Exercise goal: Write the entries below out again in full. Match every character.

Records supplied:
Content starts
theorem allFit_append_singleton {cfg : Config} {chunks : List (TypeCode × List Byte)}
    {p : TypeCode × List Byte} :
    AllFit cfg (chunks ++ [p]) ↔ AllFit cfg chunks ∧ p.2.length ≤ cfg.payloadMax ∧ p.2.length < 2 ^ 32 := by
  simp only [AllFit, List.forall_mem_append, List.forall_mem_singleton]

theorem flatMap_validFrame_append (chunks : List (TypeCode × List Byte)) (p : TypeCode × List Byte)
    (tail : List Byte) :
    (chunks ++ [p]).flatMap validFrame ++ tail = chunks.flatMap validFrame ++ (validFrame p ++ tail) := by
  rw [List.flatMap_append, List.flatMap_singleton, List.append_assoc]

theorem exec_desParse_of_validFrame {s : State} {p : TypeCode × List Byte} {tail : List Byte}
    (h : s.rxq = validFrame p ++ tail) (hmax : p.2.length ≤ s.cfg.payloadMax) (hlen : p.2.length < 2 ^ 32) :
    exec .desParse s =
      .next { s with pay := p.2, chunk := some ⟨p.1, chunkCrc p.1 p.2⟩, rxq := tail,
                     responses := s.responses ++ [⟨.ok, countWord (frameLength p.2.length)⟩] } :=
  exec_desParse_of_frame (c := ⟨p.1, chunkCrc p.1 p.2⟩) h rfl hmax hlen

/-- One DES.PARSE per frame takes the frames off in order, answers their lengths and leaves the last chunk
in the slot (R126). -/
theorem runInstrs_desParses (chunks : List (TypeCode × List Byte)) (s : State) (tail : List Byte)
    (hq : s.rxq = chunks.flatMap validFrame ++ tail) (hfit : AllFit s.cfg chunks) :
    ∃ t : State, runInstrs (List.replicate chunks.length .desParse) s = .next t ∧
      t.cfg = s.cfg ∧ t.rxq = tail ∧
      t.responses = s.responses ++ chunks.map (fun p => ⟨.ok, countWord (frameLength p.2.length)⟩) ∧
      ∀ p, chunks.getLast? = some p → t.pay = p.2 ∧ t.chunk = some ⟨p.1, chunkCrc p.1 p.2⟩ := by
  induction chunks using List.reverseRecOn generalizing tail with
  | nil => exact ⟨s, rfl, rfl, hq, (List.append_nil _).symm, fun p hp => by cases hp⟩
  | append_singleton chunks p ih =>
    obtain ⟨hinit, hmax, hlen⟩ := allFit_append_singleton.mp hfit
    rw [flatMap_validFrame_append] at hq
    obtain ⟨u, hrun, hcfg, hu, hresp, -⟩ := ih _ hq hinit
    have hparse := exec_desParse_of_validFrame hu (hcfg ▸ hmax) hlen
    have hlast : runInstrs (List.replicate (chunks ++ [p]).length .desParse) s = runInstrs [.desParse] u := by
      rw [List.length_append, List.length_singleton, List.replicate_succ', runInstrs_append_of_next _ hrun]
    refine ⟨_, hlast.trans (runInstrs_singleton hparse), hcfg, rfl, ?_, fun r hr => ?_⟩
    · simp [hresp]
    · rw [List.getLast?_concat] at hr
      cases hr
      exact ⟨rfl, rfl⟩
Content ends
Response to this exercise:
theorem allFit_append_singleton {cfg : Config} {chunks : List (TypeCode × List Byte)}
    {p : TypeCode × List Byte} :
    AllFit cfg (chunks ++ [p]) ↔ AllFit cfg chunks ∧ p.2.length ≤ cfg.payloadMax ∧ p.2.length < 2 ^ 32 := by
  simp only [AllFit, List.forall_mem_append, List.forall_mem_singleton]

theorem flatMap_validFrame_append (chunks : List (TypeCode × List Byte)) (p : TypeCode × List Byte)
    (tail : List Byte) :
    (chunks ++ [p]).flatMap validFrame ++ tail = chunks.flatMap validFrame ++ (validFrame p ++ tail) := by
  rw [List.flatMap_append, List.flatMap_singleton, List.append_assoc]

theorem exec_desParse_of_validFrame {s : State} {p : TypeCode × List Byte} {tail : List Byte}
    (h : s.rxq = validFrame p ++ tail) (hmax : p.2.length ≤ s.cfg.payloadMax) (hlen : p.2.length < 2 ^ 32) :
    exec .desParse s =
      .next { s with pay := p.2, chunk := some ⟨p.1, chunkCrc p.1 p.2⟩, rxq := tail,
                     responses := s.responses ++ [⟨.ok, countWord (frameLength p.2.length)⟩] } :=
  exec_desParse_of_frame (c := ⟨p.1, chunkCrc p.1 p.2⟩) h rfl hmax hlen

/-- One DES.PARSE per frame takes the frames off in order, answers their lengths and leaves the last chunk
in the slot (R126). -/
theorem runInstrs_desParses (chunks : List (TypeCode × List Byte)) (s : State) (tail : List Byte)
    (hq : s.rxq = chunks.flatMap validFrame ++ tail) (hfit : AllFit s.cfg chunks) :
    ∃ t : State, runInstrs (List.replicate chunks.length .desParse) s = .next t ∧
      t.cfg = s.cfg ∧ t.rxq = tail ∧
      t.responses = s.responses ++ chunks.map (fun p => ⟨.ok, countWord (frameLength p.2.length)⟩) ∧
      ∀ p, chunks.getLast? = some p → t.pay = p.2 ∧ t.chunk = some ⟨p.1, chunkCrc p.1 p.2⟩ := by
  induction chunks using List.reverseRecOn generalizing tail with
  | nil => exact ⟨s, rfl, rfl, hq, (List.append_nil _).symm, fun p hp => by cases hp⟩
  | append_singleton chunks p ih =>
    obtain ⟨hinit, hmax, hlen⟩ := allFit_append_singleton.mp hfit
    rw [flatMap_validFrame_append] at hq
    obtain ⟨u, hrun, hcfg, hu, hresp, -⟩ := ih _ hq hinit
    have hparse := exec_desParse_of_validFrame hu (hcfg ▸ hmax) hlen
    have hlast : runInstrs (List.replicate (chunks ++ [p]).length .desParse) s = runInstrs [.desParse] u := by
      rw [List.length_append, List.length_singleton, List.replicate_succ', runInstrs_append_of_next _ hrun]
    refine ⟨_, hlast.trans (runInstrs_singleton hparse), hcfg, rfl, ?_, fun r hr => ?_⟩
    · simp [hresp]
    · rw [List.getLast?_concat] at hr
      cases hr
      exact ⟨rfl, rfl⟩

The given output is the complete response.